------ PROVIDED DATA
/-- One held command, run through its steps: a REFRESH through its whole scan, every other command in its one step. -/
theorem command_meets_reference {rest : List Instr} (h : s.MeetsReference earlier) (hg : inGrid i = true)
    (hh : s.host = holdAll (i :: rest)) :
    (stateAfter (stepsOf earlier i) s).MeetsReference (i :: earlier) ∧
    (stateAfter (stepsOf earlier i) s).host = holdAll rest ∧
    responses (stepsOf earlier i) s = responsesOf earlier i := by
  by_cases hi : i = .refresh
  · subst hi
    have hsteps : stepsOf earlier .refresh = refreshSteps s.dwell.toNat := by rw [h.dwell]; rfl
    obtain ⟨hend, hresp⟩ := refresh_held h.idle hh
    rw [hsteps, hend, hresp]
    exact ⟨⟨h.idle, h.wf, h.cells, h.dwell⟩, rfl, rfl⟩
  · obtain ⟨t, ht⟩ := exec_total i { s with host := holdAll rest, writes := [], rsp := none }
    have hs : step s = .next t := (step_held h.idle hh (decode_encode i)).trans ht
    rw [stepsOf_of_ne_refresh hi, stateAfter_succ hs, responses_one hs]
    exact exec_meets_reference (h.withPorts _ _ _) rfl hg hi ht

end

/-- A program held in front of other commands, run through its steps, meets the reference, and then the host holds the others. -/
theorem program_meets_reference {rest : List Instr} (cs : List Instr) (hg : ∀ i ∈ cs, inGrid i = true) :
    ∀ (s : State) (earlier : List Instr), s.MeetsReference earlier → s.host = holdAll (cs ++ rest) →
      (stateAfter (programSteps earlier cs) s).MeetsReference (cs.reverse ++ earlier) ∧
      (stateAfter (programSteps earlier cs) s).host = holdAll rest ∧
      responses (programSteps earlier cs) s = programResponses earlier cs := by
  induction cs with
  | nil => exact fun s earlier h hh => ⟨h, hh, rfl⟩
  | cons i cs ih =>
    intro s earlier h hh
    obtain ⟨hi, hcs⟩ := List.forall_mem_cons.1 hg
    obtain ⟨h1, hh1, hr1⟩ := command_meets_reference h hi hh
    obtain ⟨h2, hh2, hr2⟩ := ih hcs _ _ h1 hh1
    rw [programSteps, programResponses, stateAfter_add, responses_add, hr1, hr2, List.reverse_cons, List.append_assoc]
    exact ⟨h2, hh2, rfl⟩

/-- Settles O52: the state after reset meets the reference of no command, and every command of the program passes the reference
on. -/
theorem programsMeetTheReference : Obligations.ProgramsMeetTheReference := by
  rintro cs s t hg rfl rfl
  obtain ⟨⟨hm, -, hc, hd⟩, hh, hr⟩ :=
    program_meets_reference (rest := []) cs hg _ [] (meetsReference_reset (holdAll cs)) (by rw [List.append_nil])
  rw [List.append_nil] at hc hd
  exact ⟨⟨hh, hm⟩, hc, hd, hr⟩

end Sys2Proof.Machine
end

section
/-! The decoder by opcode (30_encoding.md R86 to R98): what it makes of a word with each opcode, which words are ILLEGAL, and that a
decoded word is the word of its command. -/

namespace Sys2Proof

/-- Settles O1: a command's word has its opcode, zero reserved bits and its operands as fields. -/
theorem decodeOfEncodeIsTheCommand : Obligations.DecodeOfEncodeIsTheCommand :=
  decode_encode

/-- Settles O4: the words are those the encoder writes, and the decoder reads back what the encoder writes. -/
theorem workedEncodingsReadAndWrite : Obligations.WorkedEncodingsReadAndWrite := by
  intro p hp
  have hw : encode p.1 = p.2 := by
    revert p
    decide
  exact ⟨hw ▸ decode_encode p.1, hw⟩

section
variable {w : Word}

theorem decode_of_opcode_setpix (h : fieldOpcode w = 1) : decode w =
    if w.extractLsb' 23 5 = 0 ∧ w.extractLsb' 3 11 = 0 then .ok (.setpix (fieldX w) (fieldY w) (fieldK w))
    else .error .reservedBits := by
  simp [decode_eq, h, opcodeDefined_iff]

theorem decode_of_opcode_fillrect (h : fieldOpcode w = 2) : decode w =
    if w.extractLsb' 23 5 = 0 then .ok (.fillrect (fieldX w) (fieldY w) (fieldX2 w) (fieldY2 w) (fieldK w))
    else .error .reservedBits := by
  simp [decode_eq, h, opcodeDefined_iff]

theorem decode_of_opcode_clear (h : fieldOpcode w = 3) : decode w =
    if w.extractLsb' 0 28 = 0 then .ok .clear else .error .reservedBits := by
  simp [decode_eq, h, opcodeDefined_iff]

theorem decode_of_opcode_rdpix (h : fieldOpcode w = 4) : decode w =
    if w.extractLsb' 23 5 = 0 ∧ w.extractLsb' 0 14 = 0 then .ok (.rdpix (fieldX w) (fieldY w))
    else .error .reservedBits := by
  simp [decode_eq, h, opcodeDefined_iff]

theorem decode_of_opcode_refresh (h : fieldOpcode w = 5) : decode w =
    if w.extractLsb' 0 28 = 0 then .ok .refresh else .error .reservedBits := by
  simp [decode_eq, h, opcodeDefined_iff]

theorem decode_of_opcode_wrdwell (h : fieldOpcode w = 6) : decode w =
    if w.extractLsb' 16 12 = 0 then .ok (.wrdwell (fieldImm16 w)) else .error .reservedBits := by
  simp [decode_eq, h, opcodeDefined_iff]

theorem decode_of_opcode_rddwell (h : fieldOpcode w = 7) : decode w =
    if w.extractLsb' 0 28 = 0 then .ok .rddwell else .error .reservedBits := by
  simp [decode_eq, h, opcodeDefined_iff]

theorem reserved_opcode_ne : ∀ op : BitVec 4, (op = 0 ∨ 8 ≤ op.toNat) →
    op ≠ 1#4 ∧ op ≠ 2#4 ∧ op ≠ 3#4 ∧ op ≠ 4#4 ∧ op ≠ 5#4 ∧ op ≠ 6#4 ∧ op ≠ 7#4 := by decide

/-- A reserved opcode makes every word ILLEGAL (30_encoding.md R95). -/
theorem decode_of_opcode_reserved (h : fieldOpcode w = 0 ∨ 8 ≤ (fieldOpcode w).toNat) :
    decode w = .error .reservedOpcode := by
  have hundef : ¬opcodeDefined (fieldOpcode w) = true := fun hd => (opcodeDefined_iff _).1 hd h
  simp [decode_eq, hundef, reserved_opcode_ne _ h]

end

/-- The seven opcodes of the map and the reserved ones (30_encoding.md R93). -/
theorem opcode_cases : ∀ op : BitVec 4,
    op = 1 ∨ op = 2 ∨ op = 3 ∨ op = 4 ∨ op = 5 ∨ op = 6 ∨ op = 7 ∨ (op = 0 ∨ 8 ≤ op.toNat) := by decide

/-- A word whose opcode is defined decodes only with its reserved bits 0 (30_encoding.md R94). -/
theorem decode_ok_of_eq_ite {w : Word} {i j : Instr} {zeroReserved : Prop} [Decidable zeroReserved]
    (h : decode w = if zeroReserved then .ok i else .error .reservedBits) (hj : decode w = .ok j) :
    zeroReserved ∧ i = j := by
  rw [h] at hj
  split at hj <;> simp_all

/-- A word whose opcode is defined is ILLEGAL only for its reserved bits (30_encoding.md R96). -/
theorem decode_error_iff_of_eq_ite {w : Word} {i : Instr} {zeroReserved : Prop} [Decidable zeroReserved]
    (h : decode w = if zeroReserved then .ok i else .error .reservedBits) :
    decode w ≠ .error .reservedOpcode ∧ (decode w = .error .reservedBits ↔ ¬zeroReserved) := by
  rw [h]
  split <;> simp_all

/-- Settles O3: for each opcode, the decoder's one test of the reserved bits. -/
theorem reservedOpcodesAndReservedBitsAreIllegal : Obligations.ReservedOpcodesAndReservedBitsAreIllegal := by
  intro w
  rcases opcode_cases (fieldOpcode w) with h | h | h | h | h | h | h | h
  · simp [h, decode_error_iff_of_eq_ite (decode_of_opcode_setpix h), imp_iff_not_or]
  · simp [h, decode_error_iff_of_eq_ite (decode_of_opcode_fillrect h)]
  · simp [h, decode_error_iff_of_eq_ite (decode_of_opcode_clear h)]
  · simp [h, decode_error_iff_of_eq_ite (decode_of_opcode_rdpix h), imp_iff_not_or]
  · simp [h, decode_error_iff_of_eq_ite (decode_of_opcode_refresh h)]
  · simp [h, decode_error_iff_of_eq_ite (decode_of_opcode_wrdwell h)]
  · simp [h, decode_error_iff_of_eq_ite (decode_of_opcode_rddwell h)]
  · have hill := decode_of_opcode_reserved h
    refine ⟨iff_of_true hill h, ?_⟩
    simp [hill, reserved_opcode_ne _ h]

section
variable {v w : Word}

/-- Words with the same `m` bits from bit `a` on and the same `n` bits above these have the same `n + m` bits from bit `a` on. -/
theorem extractLsb'_eq_of_parts {a m n : Nat} (hlow : v.extractLsb' a m = w.extractLsb' a m)
    (hhigh : v.extractLsb' (a + m) n = w.extractLsb' (a + m) n) : v.extractLsb' a (n + m) = w.extractLsb' a (n + m) := by
  rw [← BitVec.extractLsb'_append_extractLsb'_eq_extractLsb' rfl, hhigh, hlow,
    BitVec.extractLsb'_append_extractLsb'_eq_extractLsb' rfl]

/-- A word is its opcode and its bits 27:0 (30_encoding.md R90). -/
theorem word_ext_formatN (hop : fieldOpcode v = fieldOpcode w) (hlow : v.extractLsb' 0 28 = w.extractLsb' 0 28) : v = w := by
  have h : v.extractLsb' 0 32 = w.extractLsb' 0 32 := extractLsb'_eq_of_parts hlow hop
  rwa [BitVec.extractLsb'_eq_self, BitVec.extractLsb'_eq_self] at h

/-- A word is its opcode, its bits 27:23, its coordinates and its bits 13:0 (30_encoding.md R88, R89). -/
theorem word_ext_formatP (hop : fieldOpcode v = fieldOpcode w) (hres : v.extractLsb' 23 5 = w.extractLsb' 23 5)
    (hx : fieldX v = fieldX w) (hy : fieldY v = fieldY w) (hlow : v.extractLsb' 0 14 = w.extractLsb' 0 14) : v = w := by
  have h18 : v.extractLsb' 0 18 = w.extractLsb' 0 18 := extractLsb'_eq_of_parts hlow hy
  have h23 : v.extractLsb' 0 23 = w.extractLsb' 0 23 := extractLsb'_eq_of_parts h18 hx
  exact word_ext_formatN hop (extractLsb'_eq_of_parts h23 hres)

end

/-- Settles O2: the command's word and the decoded word agree in the opcode, the reserved bits and every field. -/
theorem decodedWordIsTheCommandsOnlyWord : Obligations.DecodedWordIsTheCommandsOnlyWord := by
  intro w i h
  rcases opcode_cases (fieldOpcode w) with hop | hop | hop | hop | hop | hop | hop | hop
  · obtain ⟨⟨h23, h3⟩, rfl⟩ := decode_ok_of_eq_ite (decode_of_opcode_setpix hop) h
    obtain ⟨e23, e3, ex, ey, ek⟩ := encode_setpix_fields (fieldX w) (fieldY w) (fieldK w)
    exact word_ext_formatP ((Laws.OpcodeField.setpix _ _ _).trans hop.symm) (e23.trans h23.symm) ex ey
      (extractLsb'_eq_of_parts ek (e3.trans h3.symm))
  · obtain ⟨h23, rfl⟩ := decode_ok_of_eq_ite (decode_of_opcode_fillrect hop) h
    obtain ⟨e23, ex, ey, ex2, ey2, ek⟩ := encode_fillrect_fields (fieldX w) (fieldY w) (fieldK w) (fieldX2 w) (fieldY2 w)
    exact word_ext_formatP ((Laws.OpcodeField.fillrect _ _ _ _ _).trans hop.symm) (e23.trans h23.symm) ex ey
      (extractLsb'_eq_of_parts (extractLsb'_eq_of_parts ek ey2) ex2)
  · obtain ⟨h0, rfl⟩ := decode_ok_of_eq_ite (decode_of_opcode_clear hop) h
    exact word_ext_formatN hop.symm h0.symm
  · obtain ⟨⟨h23, h0⟩, rfl⟩ := decode_ok_of_eq_ite (decode_of_opcode_rdpix hop) h
    obtain ⟨e23, e0, ex, ey⟩ := encode_rdpix_fields (fieldX w) (fieldY w)
    exact word_ext_formatP ((Laws.OpcodeField.rdpix _ _).trans hop.symm) (e23.trans h23.symm) ex ey (e0.trans h0.symm)
  · obtain ⟨h0, rfl⟩ := decode_ok_of_eq_ite (decode_of_opcode_refresh hop) h
    exact word_ext_formatN hop.symm h0.symm
  · obtain ⟨h16, rfl⟩ := decode_ok_of_eq_ite (decode_of_opcode_wrdwell hop) h
    obtain ⟨e16, en⟩ := encode_wrdwell_fields (fieldImm16 w)
    exact word_ext_formatN ((Laws.OpcodeField.wrdwell _).trans hop.symm) (extractLsb'_eq_of_parts en (e16.trans h16.symm))
  · obtain ⟨h0, rfl⟩ := decode_ok_of_eq_ite (decode_of_opcode_rddwell hop) h
    exact word_ext_formatN hop.symm h0.symm
  · simp [decode_of_opcode_reserved hop] at h

end Sys2Proof
end

section
/-! The assembler (30_encoding.md R99): a command's operands are in range, and operands in range are those of one command. -/

namespace Sys2Proof

theorem Instr.wf_toAsm (i : Instr) : i.toAsm.wf = true := by
  cases i with
  | setpix x y k => exact Laws.OperandsInRange.setpix x y k
  | fillrect x1 y1 x2 y2 k => exact Laws.OperandsInRange.fillrect x1 y1 x2 y2 k
  | clear => rfl
  | rdpix x y => exact Laws.OperandsInRange.rdpix x y
  | refresh => rfl
  | wrdwell n => exact Laws.OperandsInRange.wrdwell n
  | rddwell => rfl

theorem Instr.toInstr_toAsm (i : Instr) : i.toAsm.toInstr = i := by
  cases i <;> simp [Instr.toAsm, AsmCommand.toInstr]

/-- An operand in range is not wrapped: the command's field holds its value. -/
theorem AsmCommand.toAsm_toInstr {c : AsmCommand} (h : c.wf = true) : c.toInstr.toAsm = c := by
  cases c <;> simp [AsmCommand.wf, AsmCommand.toInstr, Instr.toAsm] at h ⊢ <;> omega

/-- Settles O5: on operands in range the assembler form and the command determine each other, and others are refused. -/
theorem assemblerRefusesOperandsOutOfRange : Obligations.AssemblerRefusesOperandsOutOfRange := by
  intro c i
  unfold AsmCommand.assemble
  constructor
  · intro h
    split at h
    · next hwf =>
      obtain rfl : c.toInstr = i := by simpa using h
      exact (AsmCommand.toAsm_toInstr hwf).symm
    · simp at h
  · rintro rfl
    rw [if_pos i.wf_toAsm, i.toInstr_toAsm]

end Sys2Proof
end

section
/-! The host port (30_encoding.md R80 to R84, R100): what an action at the head of the host's list puts on the input signals and when
it goes, what an accepted command does, and that nothing presented outside IDLE reaches the block. -/

namespace Sys2Proof.Machine

section
variable {s : State} {a : HostAction} {rest : List HostAction}

theorem State.cmdReady_iff : s.cmdReady = true ↔ s.mode = .idle := by
  simp [State.cmdReady]

/-- Every action but WAITIDLE is taken up at once. -/
theorem State.pending_of_not_wait (hh : s.host = a :: rest) (ha : a.isWait = false) : s.pending = a :: rest := by
  simp [State.pending, hh, ha]

/-- While the block is not ready every action is taken up as it stands. -/
theorem State.pending_of_not_idle (hm : s.mode ≠ .idle) : s.pending = s.host := by
  simp [State.pending, State.cmdReady, hm]

/-- WAITIDLE takes no step once the block is ready (30_encoding.md R100). -/
theorem State.pending_waitIdle (hh : s.host = .waitIdle :: a :: rest) (hm : s.mode = .idle) (ha : a.isWait = false) :
    s.pending = a :: rest := by
  rw [State.pending, if_pos (State.cmdReady_iff.2 hm), hh, List.dropWhile_cons_of_pos rfl,
    List.dropWhile_cons_of_neg (by simp [ha])]

theorem State.pins_of_pending (hp : s.pending = a :: rest) : s.pins = a.pins := by
  simp [State.pins, hp]

theorem State.hostAfter_of_pending (hp : s.pending = a :: rest) :
    s.hostAfter = if a.doneAfter s.cmdReady then rest else a :: rest := by
  simp [State.hostAfter, hp]

end

/-- Settles O11: the held word is the action taken up, and it is done exactly when the block is ready. -/
theorem heldWordStaysUntilAccepted : Obligations.HeldWordStaysUntilAccepted := by
  intro s t w rest hh ht
  have hp := State.pending_of_not_wait hh rfl
  rw [step_host ht, State.hostAfter_of_pending hp]
  refine ⟨State.pins_of_pending hp, fun hm => ?_, fun hm => ?_⟩
  · rw [HostAction.doneAfter, if_pos (State.cmdReady_iff.2 hm)]
  · rw [HostAction.doneAfter, if_neg (mt State.cmdReady_iff.1 hm), hh]

/-- Settles O12: each clause names the action taken up, its levels and whether it is done. -/
theorem waitAndLoopActAtThePort : Obligations.WaitAndLoopActAtThePort := by
  intro s w rest
  refine ⟨fun hh hm => ?_, fun hh hm => ?_, fun hh => ?_⟩
  · have hp := (State.pending_of_not_idle hm).trans hh
    rw [State.pins_of_pending hp, State.hostAfter_of_pending hp, hh]
    exact ⟨rfl, rfl⟩
  · have hp := State.pending_waitIdle hh hm rfl
    rw [State.accepts_iff, State.pins_of_pending hp, State.hostAfter_of_pending hp, State.cmdReady_iff.2 hm]
    exact ⟨⟨hm, rfl, rfl⟩, rfl, rfl⟩
  · have hp := State.pending_of_not_wait hh rfl
    rw [State.pins_of_pending hp, State.hostAfter_of_pending hp, hh]
    exact ⟨rfl, rfl, rfl, rfl⟩

section
variable {s : State}

/-- The step that accepts a command's word runs the command (30_encoding.md R81). -/
theorem step_accepted {i : Instr} (ha : s.accepts = true) (hd : decode s.pins.cmdData = .ok i) :
    step s = exec i s.beginStep := by
  obtain ⟨hm, hr, hv⟩ := State.accepts_iff.1 ha
  simp [step, cycle, idleStep, acceptWord, hm, hr, hv, hd]

theorem step_reset (hr : s.pins.rst = true) : step s = .next s.beginStep.resetBlock := by
  simp [step, cycle, hr]

theorem step_fault (hm : s.mode = .fault) (hr : s.pins.rst = false) : step s = .next s.beginStep := by
  simp [step, cycle, faultStep, hm, hr]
------------
TASK INSTRUCTIONS:
In the data above, copy every line where the string "cycle" appears.

ANSWER BOX:
  simp [step, cycle, idleStep, acceptWord, hm, hr, hv, hd]
  simp [step, cycle, hr]
  simp [step, cycle, faultStep, hm, hr]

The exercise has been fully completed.